2. Geding in cassatie 2.1. Belanghebbende heeft tegen de uitspraak van het Hof beroep in cassatie ingesteld. Hij heeft daarbij geen klachten aangevoerd, maar het verzoek gedaan de uiterste termijn te mogen vernemen "waarop motivatie van onderhavig beroepschrift door u ontvangen dient te zijn". 2.2. De Staatssecretaris van Financiën heeft een vertoogschrift ingediend. 2.3. Op 22 december 1993 is een nader geschrift van belanghebbende ter griffie van de Hoge Raad binnengekomen waarin belanghebbende zich erover beklaagt dat niet is geantwoord op het in 2.1 vermelde verzoek, met als gevolg dat thans sprake is van een beroepschrift dat geen klachten tegen 's Hofs uitspraak bevat.

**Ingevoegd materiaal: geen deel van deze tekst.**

/-- The registers of block CPU (R360). -/
def regsCpu : List RegFam := [
  -- cpuStatus (R410)
  ⟨0x400000, 1, 0x4, 1, 0x4, 0, 0, 0, 0, 0, .all 0, 0, 0⟩,
  -- cpuDbgCtl (R411)
  ⟨0x400004, 1, 0x4, 1, 0x4, 0x10, 0x10, 0, 0, 0, .all 0, 0, 0xFFFFFFFF⟩,
  -- cpuDbgStat (R412)
  ⟨0x400008, 1, 0x4, 1, 0x4, 0, 0, 0, 0, 0, .all 0, 0, 0⟩,
  -- cpuDbgPc (R409)
  ⟨0x40000C, 1, 0x4, 1, 0x4, 0xFFFFFFFF, 0xFFFFFFFF, 0, 0, 0, .all 0, 0, 0⟩,
  -- cpuCwdtCfg (R413)
  ⟨0x400010, 1, 0x4, 1, 0x4, 0x1FFFF, 0x1FFFF, 0, 0, 0, .all 0x12710, 0, 0⟩,
  -- cpuCwdtSvc (R409)
  ⟨0x400014, 1, 0x4, 1, 0x4, 0, 0, 0, 0, 0, .all 0, 0, 0⟩,
  -- cpuSwdtCfg (R413)
  ⟨0x400018, 1, 0x4, 1, 0x4, 0x3FF, 0x3FF, 0, 0, 0, .all 0xA, 0, 0xFFFFFFFF⟩,
  -- cpuSwdtChal (R409)
  ⟨0x40001C, 1, 0x4, 1, 0x4, 0, 0, 0, 0, 0, .all 0, 0, 0⟩,
  -- cpuSwdtSvc (R409)
  ⟨0x400020, 1, 0x4, 1, 0x4, 0, 0, 0, 0, 0, .all 0, 0, 0⟩,
  -- cpuDwin (R409)
  ⟨0x400024, 1, 0x4, 1, 0x4, 0x3FF, 0x3FF, 0, 0, 0, .all 0, 0, 0⟩,
  -- cpuUsites (R409)
  ⟨0x400028, 1, 0x4, 1, 0x4, 0xFFFF, 0xFFFF, 0, 0, 0, .all 0, 0, 0xFFFFFFFF⟩,
  -- cpuMboxStat (R409)
  ⟨0x40002C, 1, 0x4, 1, 0x4, 0, 0, 0x2, 0x1, 0, .all 0, 0, 0⟩,
  -- cpuMboxIn (R409)
  ⟨0x400030, 8, 0x4, 1, 0x4, 0xFFFFFFFF, 0xFFFFFFFF, 0, 0, 0, .all 0, 0, 0⟩,
  -- cpuMboxOut (R409)
  ⟨0x400050, 8, 0x4, 1, 0x4, 0, 0, 0, 0, 0, .all 0, 0, 0⟩,
  -- cpuFwcmd (R414)
  ⟨0x400080, 1, 0x4, 1, 0x4, 0, 0, 0, 0, 0, .all 0, 0, 0xFFFFFFFF⟩,
  -- cpuFwarg (R409)
  ⟨0x400084, 3, 0x4, 1, 0x4, 0xFFFFFFFF, 0xFFFFFFFF, 0, 0, 0, .all 0, 0, 0⟩,
  -- cpuDbgCsrAddr (R409)
  ⟨0x400090, 1, 0x4, 1, 0x4, 0xFFF, 0xFFF, 0, 0, 0, .all 0, 0, 0⟩,
  -- cpuDbgCsrData (R409)
  ⟨0x400094, 1, 0x4, 1, 0x4, 0xFFFFFFFF, 0xFFFFFFFF, 0, 0, 0, .all 0, 0, 0⟩,
  -- cpuDbgGpr (R409)
  ⟨0x400104, 31, 0x4, 1, 0x4, 0xFFFFFFFF, 0xFFFFFFFF, 0, 0, 0, .all 0, 0, 0⟩,
  -- cpuPatch (R409)
  ⟨0x400200, 16, 0x4, 1, 0x4, 0, 0, 0, 0, 0, .all 0, 0, 0⟩]

/-- The registers of block LNK (R360). -/
def regsLnk : List RegFam := [
  -- lnkCfg (R199)
  ⟨0x800000, 512, 0x400, 1, 0x4, 0xFDF, 0xFDF, 0, 0, 0, .all 0x40, 0x200, 0⟩,
  -- lnkCommit (R13)
  ⟨0x800004, 512, 0x400, 1, 0x4, 0, 0, 0, 0, 0, .all 0, 0, 0⟩,
  -- lnkStat (R201)
  ⟨0x800008, 512, 0x400, 1, 0x4, 0, 0, 0, 0, 0, .all 0, 0, 0⟩,
  -- lnkEvt (R202)
  ⟨0x80000C, 512, 0x400, 1, 0x4, 0, 0, 0xFFF, 0, 0, .all 0, 0, 0⟩,
  -- lnkCrcCnt (R198)
  ⟨0x840010, 256, 0x400, 1, 0x4, 0, 0, 0, 0, 0xFFFFFFFF, .all 0, 0, 0⟩,
  -- lnkRtt (R203)
  ⟨0x840014, 256, 0x400, 1, 0x4, 0, 0, 0, 0, 0, .all 0, 0, 0⟩,
  -- lnkPrbsErr (R198)
  ⟨0x840018, 256, 0x400, 1, 0x4, 0, 0, 0, 0, 0xFFFFFFFF, .all 0, 0, 0⟩,
  -- lnkInject (R204)
  ⟨0x80001C, 512, 0x400, 1, 0x4, 0x3F000000, 0x3F000000, 0, 0, 0, .all 0, 0, 0⟩,
  -- lnkEqtab (R198)
  ⟨0x880000, 32, 0x10, 4, 0x4, 0xFFFFFFFF, 0xFFFFFFFF, 0, 0, 0, .all 0, 0, 0xFFFFFFFF⟩,
  -- lnkSkew (R198)
  ⟨0x880400, 1, 0x4, 1, 0x4, 0, 0, 0, 0, 0, .all 0, 0, 0⟩,
  -- lnkMeasure (R205)
  ⟨0x880404, 1, 0x4, 1, 0x4, 0, 0, 0, 0, 0, .all 0, 0, 0⟩]

/-- The registers of block SEQ (R360). -/
def regsSeq : List RegFam := [
  -- seqCtl (R105)
  ⟨0xC00000, 16, 0x10000, 1, 0x4, 0x100, 0x100, 0, 0, 0, .all 0, 0, 0⟩,
  -- seqStatus (R106)
  ⟨0xC00004, 16, 0x10000, 1, 0x4, 0, 0, 0, 0, 0, .all 0x8, 0, 0⟩,
  -- seqCfg (R107)
  ⟨0xC00008, 16, 0x10000, 1, 0x4, 0x7FFFFF07, 0x7FFFFF07, 0, 0, 0, .all 0, 0x200, 0⟩,
  -- seqHorizon (R108)
  ⟨0xC0000C, 16, 0x10000, 1, 0x4, 0, 0, 0, 0, 0, .all 0, 0, 0⟩,
  -- seqCommit (R13)
  ⟨0xC00010, 16, 0x10000, 1, 0x4, 0, 0, 0, 0, 0, .all 0, 0, 0⟩,
  -- seqPc (R104)
  ⟨0xC00014, 16, 0x10000, 1, 0x4, 0, 0, 0, 0, 0, .all 0, 0, 0⟩,
  -- seqCycleLo (R104)
  ⟨0xC00018, 16, 0x10000, 1, 0x4, 0, 0, 0, 0, 0, .all 0, 0, 0⟩,
  -- seqCycleHi (R104)
  ⟨0xC0001C, 16, 0x10000, 1, 0x4, 0, 0, 0, 0, 0, .all 0, 0, 0⟩,
  -- seqStopCycLo (R104)
  ⟨0xC00020, 16, 0x10000, 1, 0x4, 0, 0, 0, 0, 0, .all 0, 0, 0⟩,
  -- seqStopCycHi (R104)
  ⟨0xC00024, 16, 0x10000, 1, 0x4, 0, 0, 0, 0, 0, .all 0, 0, 0⟩,
  -- seqFault (R104)
  ⟨0xC00028, 16, 0x10000, 1, 0x4, 0, 0, 0, 0, 0, .all 0, 0, 0⟩,
  -- seqIrq (R104)
  ⟨0xC0002C, 16, 0x10000, 1, 0x4, 0, 0, 0, 0, 0, .all 0, 0, 0⟩,
  -- seqProgRow (R104)
  ⟨0xC00030, 16, 0x10000, 1, 0x4, 0x3FFFFFFF, 0x3FFFFFFF, 0, 0, 0, .all 0, 0, 0⟩,
  -- seqProgLen (R104)
  ⟨0xC00034, 16, 0x10000, 1, 0x4, 0xFF, 0xFF, 0, 0, 0, .all 0, 0, 0⟩,
  -- seqSvbaseRow (R104)
  ⟨0xC00038, 16, 0x10000, 1, 0x4, 0x3FFFFFFF, 0x3FFFFFFF, 0, 0, 0, .all 0, 0, 0⟩,
  -- seqImemEcc (R104)
  ⟨0xC0003C, 16, 0x10000, 1, 0x4, 0, 0, 0, 0, 0xFFFF, .all 0, 0, 0⟩,
  -- seqSvmask (R104)
  ⟨0xC00040, 16, 0x10000, 2, 0x4, 0xFFFFFFFF, 0xFFFFFFFF, 0, 0, 0, .all 0, 0x200, 0⟩,
  -- seqCmask (R104)
  ⟨0xC00048, 16, 0x10000, 2, 0x4, 0xFFFFFFFF, 0xFFFFFFFF, 0, 0, 0, .all 0, 0x200, 0⟩,
  -- seqTopoMask (R104)
  ⟨0xC00050, 16, 0x10000, 2, 0x4, 0xFFFFFFFF, 0xFFFFFFFF, 0, 0, 0, .all 0, 0x200, 0⟩,
  -- seqTopoRsel (R104)
  ⟨0xC00058, 16, 0x10000, 1, 0x4, 0xFFFFFFFF, 0xFFFFFFFF, 0, 0, 0, .all 0, 0x200, 0⟩,
  -- seqTopoCsel (R104)
  ⟨0xC0005C, 16, 0x10000, 1, 0x4, 0xFFFFFFFF, 0xFFFFFFFF, 0, 0, 0, .all 0, 0x200, 0⟩,
  -- seqLc (R63)
  ⟨0xC00100, 16, 0x10000, 8, 0x4, 0xFFFFFFFF, 0xFFFFFFFF, 0, 0, 0, .all 0, 0, 0⟩,
  -- seqX (R63)
  ⟨0xC00120, 16, 0x10000, 16, 0x4, 0xFFFFFFFF, 0xFFFFFFFF, 0, 0, 0, .all 0, 0, 0⟩,
  -- seqSw (R63)
  ⟨0xC00160, 16, 0x10000, 2, 0x4, 0xFFFFFFFF, 0xFFFFFFFF, 0, 0, 0, .all 0, 0, 0⟩,
  -- seqSp (R63)
  ⟨0xC00168, 16, 0x10000, 1, 0x4, 0x1F, 0x1F, 0, 0, 0, .all 0, 0, 0⟩,
  -- seqStack (R63)
  ⟨0xC00180, 16, 0x10000, 16, 0x4, 0x7FFF, 0x7FFF, 0, 0, 0, .all 0, 0, 0⟩,
  -- seqGstart (R109)
  ⟨0xC0F000, 1, 0x4, 1, 0x4, 0, 0, 0, 0, 0, .all 0, 0, 0⟩,
  -- seqGstop (R104)
  ⟨0xC0F004, 1, 0x4, 1, 0x4, 0, 0, 0, 0, 0, .all 0, 0, 0⟩,
  -- seqXflags (R104)
  ⟨0xC0F008, 1, 0x4, 1, 0x4, 0, 0, 0, 0xFFFF, 0, .all 0, 0, 0⟩,
  -- seqXflagsClr (R104)
  ⟨0xC0F00C, 1, 0x4, 1, 0x4, 0, 0, 0xFFFF, 0, 0, .all 0, 0, 0⟩]

/-- The registers of block CFG (R360). -/
def regsCfg : List RegFam := [
  -- cfgCtl (R325)
  ⟨0x1000000, 1, 0x4, 1, 0x4, 0, 0, 0, 0, 0, .all 0, 0, 0⟩,
  -- cfgStatus (R326)
  ⟨0x1000004, 1, 0x4, 1, 0x4, 0, 0, 0, 0, 0, .all 0, 0, 0⟩,
  -- cfgCfg (R327)
  ⟨0x1000008, 1, 0x4, 1, 0x4, 0x3, 0x3, 0, 0, 0, .all 0, 0x200, 0⟩,
  -- cfgCommit (R13)
  ⟨0x100000C, 1, 0x4, 1, 0x4, 0, 0, 0, 0, 0, .all 0, 0, 0⟩,
  -- cfgStageBase (R324)
  ⟨0x1000010, 1, 0x4, 1, 0x4, 0x03FFF000, 0x03FFF000, 0, 0, 0, .all 0, 0x200, 0⟩,
  -- cfgStageLen (R324)
  ⟨0x1000014, 1, 0x4, 1, 0x4, 0x07FFF000, 0x07FFF000, 0, 0, 0, .all 0x2000000, 0x200, 0⟩,
  -- cfgProgress (R324)
  ⟨0x1000018, 1, 0x4, 1, 0x4, 0, 0, 0, 0, 0, .all 0, 0, 0⟩,
  -- cfgBadIndex (R324)
  ⟨0x100001C, 1, 0x4, 1, 0x4, 0, 0, 0, 0, 0, .all 0, 0, 0⟩,
  -- cfgBadAddr (R324)
  ⟨0x1000020, 1, 0x4, 1, 0x4, 0, 0, 0, 0, 0, .all 0, 0, 0⟩,
  -- cfgSig (R324)
  ⟨0x1000024, 1, 0x4, 1, 0x4, 0, 0, 0, 0, 0, .all 0, 0, 0⟩,
  -- cfgBuildLo (R324)
  ⟨0x1000028, 1, 0x4, 1, 0x4, 0, 0, 0, 0, 0, .all 0, 0, 0⟩,
  -- cfgBuildHi (R324)
  ⟨0x100002C, 1, 0x4, 1, 0x4, 0, 0, 0, 0, 0, .all 0, 0, 0⟩,
  -- cfgSinkDrop (R324)
  ⟨0x1000030, 1, 0x4, 1, 0x4, 0, 0, 0, 0, 0xFFFFFFFF, .all 0, 0, 0⟩,
  -- cfgRegion (R328)
  ⟨0x1000040, 16, 0x4, 1, 0x4, 0, 0, 0, 0, 0, .all 0, 0, 0⟩,
  -- cfgInuseLo (R324)
  ⟨0x1000080, 16, 0x8, 1, 0x4, 0, 0, 0, 0, 0, .all 0, 0, 0⟩,
  -- cfgInuseHi (R324)
  ⟨0x1000084, 16, 0x8, 1, 0x4, 0, 0, 0, 0, 0, .all 0, 0, 0⟩,
  -- cfgIcpGrant (R329)
  ⟨0x1000100, 16, 0x4, 1, 0x4, 0x8FFFFFFF, 0x8FFFFFFF, 0, 0, 0, .all 0, 0x200, 0⟩,
  -- cfgIcpStat (R324)
  ⟨0x1000140, 1, 0x4, 1, 0x4, 0, 0, 0xFFFF, 0, 0, .all 0, 0, 0⟩,
  -- cfgRelease (R324)
  ⟨0x1000144, 1, 0x4, 1, 0x4, 0, 0, 0, 0, 0, .all 0, 0, 0xFFFFFFFF⟩,
  -- cfgScrub (R324)
  ⟨0x1000148, 1, 0x4, 1, 0x4, 0, 0, 0, 0, 0, .all 0, 0, 0⟩,
  -- cfgScrubLap (R324)
  ⟨0x100014C, 1, 0x4, 1, 0x4, 0, 0, 0, 0, 0, .all 0, 0, 0⟩,
  -- cfgUpsetSgl (R324)
  ⟨0x1000150, 1, 0x4, 1, 0x4, 0, 0, 0, 0, 0xFFFFFFFF, .all 0, 0, 0⟩,
  -- cfgUpsetDbl (R324)
  ⟨0x1000154, 1, 0x4, 1, 0x4, 0, 0, 0, 0, 0xFFFFFFFF, .all 0, 0, 0⟩,
  -- cfgUpsetLog (R330)
  ⟨0x1000158, 1, 0x4, 1, 0x4, 0, 0, 0, 0, 0, .all 0, 0, 0⟩]

/-- The registers of block CAP (R360). -/
def regsCap : List RegFam := [
  -- capCtl (R233)
  ⟨0x1400000, 16, 0x10000, 1, 0x4, 0, 0, 0, 0, 0, .all 0, 0, 0x10⟩,
  -- capStatus (R234)
  ⟨0x1400004, 16, 0x10000, 1, 0x4, 0, 0, 0, 0, 0, .all 0, 0, 0⟩,
  -- capCfg (R235)
  ⟨0x1400008, 16, 0x10000, 1, 0x4, 0x7, 0x7, 0, 0, 0, .all 0x2, 0x200, 0⟩,
  -- capCommit (R13)
  ⟨0x140000C, 16, 0x10000, 1, 0x4, 0, 0, 0, 0, 0, .all 0, 0, 0⟩,
  -- capGeom (R236)
  ⟨0x1400010, 16, 0x10000, 1, 0x4, 0x0FFFFFFF, 0x0FFFFFFF, 0, 0, 0, .all 0, 0x200, 0⟩,
  -- capNblk (R232)
  ⟨0x1400014, 16, 0x10000, 1, 0x4, 0xFF, 0xFF, 0, 0, 0, .all 0, 0x200, 0⟩,
  -- capMapBase (R232)
  ⟨0x1400018, 16, 0x10000, 2, 0x4, 0xFFFFFFFF, 0x1FF, 0, 0, 0, .all 0, 0x200, 0⟩,
  -- capCtrBase (R232)
  ⟨0x1400020, 16, 0x10000, 2, 0x4, 0xFFFFFFFF, 0x1FF, 0, 0, 0, .all 0, 0x200, 0⟩,
  -- capSpare (R232)
  ⟨0x1400028, 16, 0x10000, 1, 0x4, 0x3F3F, 0x3F3F, 0, 0, 0, .all 0, 0x200, 0⟩,
  -- capLogBase (R232)
  ⟨0x1400030, 16, 0x10000, 2, 0x4, 0xFFFFFFFF, 0x1FF, 0, 0, 0, .all 0, 0x200, 0⟩,
  -- capLogLen (R232)
  ⟨0x1400038, 16, 0x10000, 1, 0x4, 0x1FFFFF, 0x1FFFFF, 0, 0, 0, .all 0, 0x200, 0⟩,
  -- capCmpmask (R232)
  ⟨0x1400040, 16, 0x10000, 2, 0x4, 0xFFFFFFFF, 0xFFFFFFFF, 0, 0, 0, .all 0xFFFFFFFF, 0x200, 0⟩,
  -- capChmap (R237)
  ⟨0x1400080, 16, 0x10000, 32, 0x4, 0x8F3F8F3F, 0x8F3F8F3F, 0, 0, 0, .all 0, 0x200, 0⟩,
  -- capFcycLo (R232)
  ⟨0x1400100, 16, 0x10000, 1, 0x4, 0, 0, 0, 0, 0, .all 0, 0, 0⟩,
  -- capFcycHi (R232)
  ⟨0x1400104, 16, 0x10000, 1, 0x4, 0, 0, 0, 0, 0, .all 0, 0, 0⟩,
  -- capUnvcycLo (R232)
  ⟨0x1400108, 16, 0x10000, 1, 0x4, 0, 0, 0, 0, 0, .all 0, 0, 0⟩,
  -- capUnvcycHi (R232)
  ⟨0x140010C, 16, 0x10000, 1, 0x4, 0, 0, 0, 0, 0, .all 0, 0, 0⟩,
  -- capFoccLo (R232)
  ⟨0x1400110, 16, 0x10000, 1, 0x4, 0, 0, 0, 0, 0, .all 0, 0, 0⟩,
  -- capFoccHi (R232)
  ⟨0x1400114, 16, 0x10000, 1, 0x4, 0, 0, 0, 0, 0, .all 0, 0, 0⟩,
  -- capFirstLo (R232)
  ⟨0x1400118, 16, 0x10000, 1, 0x4, 0, 0, 0, 0, 0, .all 0, 0, 0⟩,
  -- capFirstHi (R232)
  ⟨0x140011C, 16, 0x10000, 1, 0x4, 0, 0, 0, 0, 0, .all 0, 0, 0⟩,
  -- capLogPtr (R232)
  ⟨0x1400120, 16, 0x10000, 1, 0x4, 0, 0, 0, 0, 0, .all 0, 0, 0⟩,
  -- capOor (R232)
  ⟨0x1400124, 16, 0x10000, 1, 0x4, 0, 0, 0, 0, 0, .all 0, 0, 0⟩,
  -- capFallbackLo (R232)
  ⟨0x1400128, 16, 0x10000, 1, 0x4, 0, 0, 0, 0, 0, .all 0, 0, 0⟩,
  -- capFallbackHi (R232)
  ⟨0x140012C, 16, 0x10000, 1, 0x4, 0, 0, 0, 0, 0, .all 0, 0, 0⟩,
  -- capIrqStat (R238)
  ⟨0x1400130, 16, 0x10000, 1, 0x4, 0, 0, 0x1FF, 0, 0, .all 0, 0, 0⟩,
  -- capIrqEn (R232)
  ⟨0x1400134, 16, 0x10000, 1, 0x4, 0x1FF, 0x1FF, 0, 0, 0, .all 0, 0, 0⟩]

3. Beoordeling van het beroep in cassatie 3.1. Het Hof is terecht ervan uitgegaan dat een geval dat te weinig belasting is geheven doordat Duitse Lohnsteuer als voorheffing is verrekend onder het bereik van artikel 16, lid 2, van de Algemene wet inzake rijksbelastingen valt, nu die bepaling ook ziet op de situatie dat enig bedrag als loonbelasting is verrekend hoewel voor verrekening van loonbelasting geen plaats is. 3.2. Het Hof heeft belanghebbendes beroep op het vertrouwensbeginsel terecht verworpen, reeds omdat belanghebbende in zijn aangifte zowel een aftrek ter voorkoming van dubbele belasting ter zake van het door hem in Duitsland genoten loon als verrekening van de op dat loon ingehouden Duitse Lohnsteuer wenst. Dit standpunt is zo duidelijk in strijd met een juiste wetstoepassing dat belanghebbende op toepassing door de Inspecteur van zowel aftrek als verrekening niet kon en mocht rekenen (HR 8 juli 1985, nr. 22.984, BNB 1985/245). 3.3. Het voren overwogene brengt mee dat belanghebbende geen belang heeft bij zijn in de brief van 22 december 1993 aangevoerde klacht. Een aanvulling op het beroepschrift zou in het in 3.2 overwogene geen verandering kunnen brengen.
4. Proceskosten De Hoge Raad acht geen termen aanwezig voor een veroordeling in de proceskosten als bedoeld in artikel 5a van de Wet administratieve rechtspraak belastingzaken.
5. Beslissing De Hoge Raad verwerpt het beroep.
Dit arrest is gewezen door de vice-president Stoffer als voorzitter, en de raadsheren Wildeboer, Urlings, Herrmann en Fleers, in tegenwoordigheid van de waarnemend griffier Den Ouden, in raadkamer van 14 september 1994.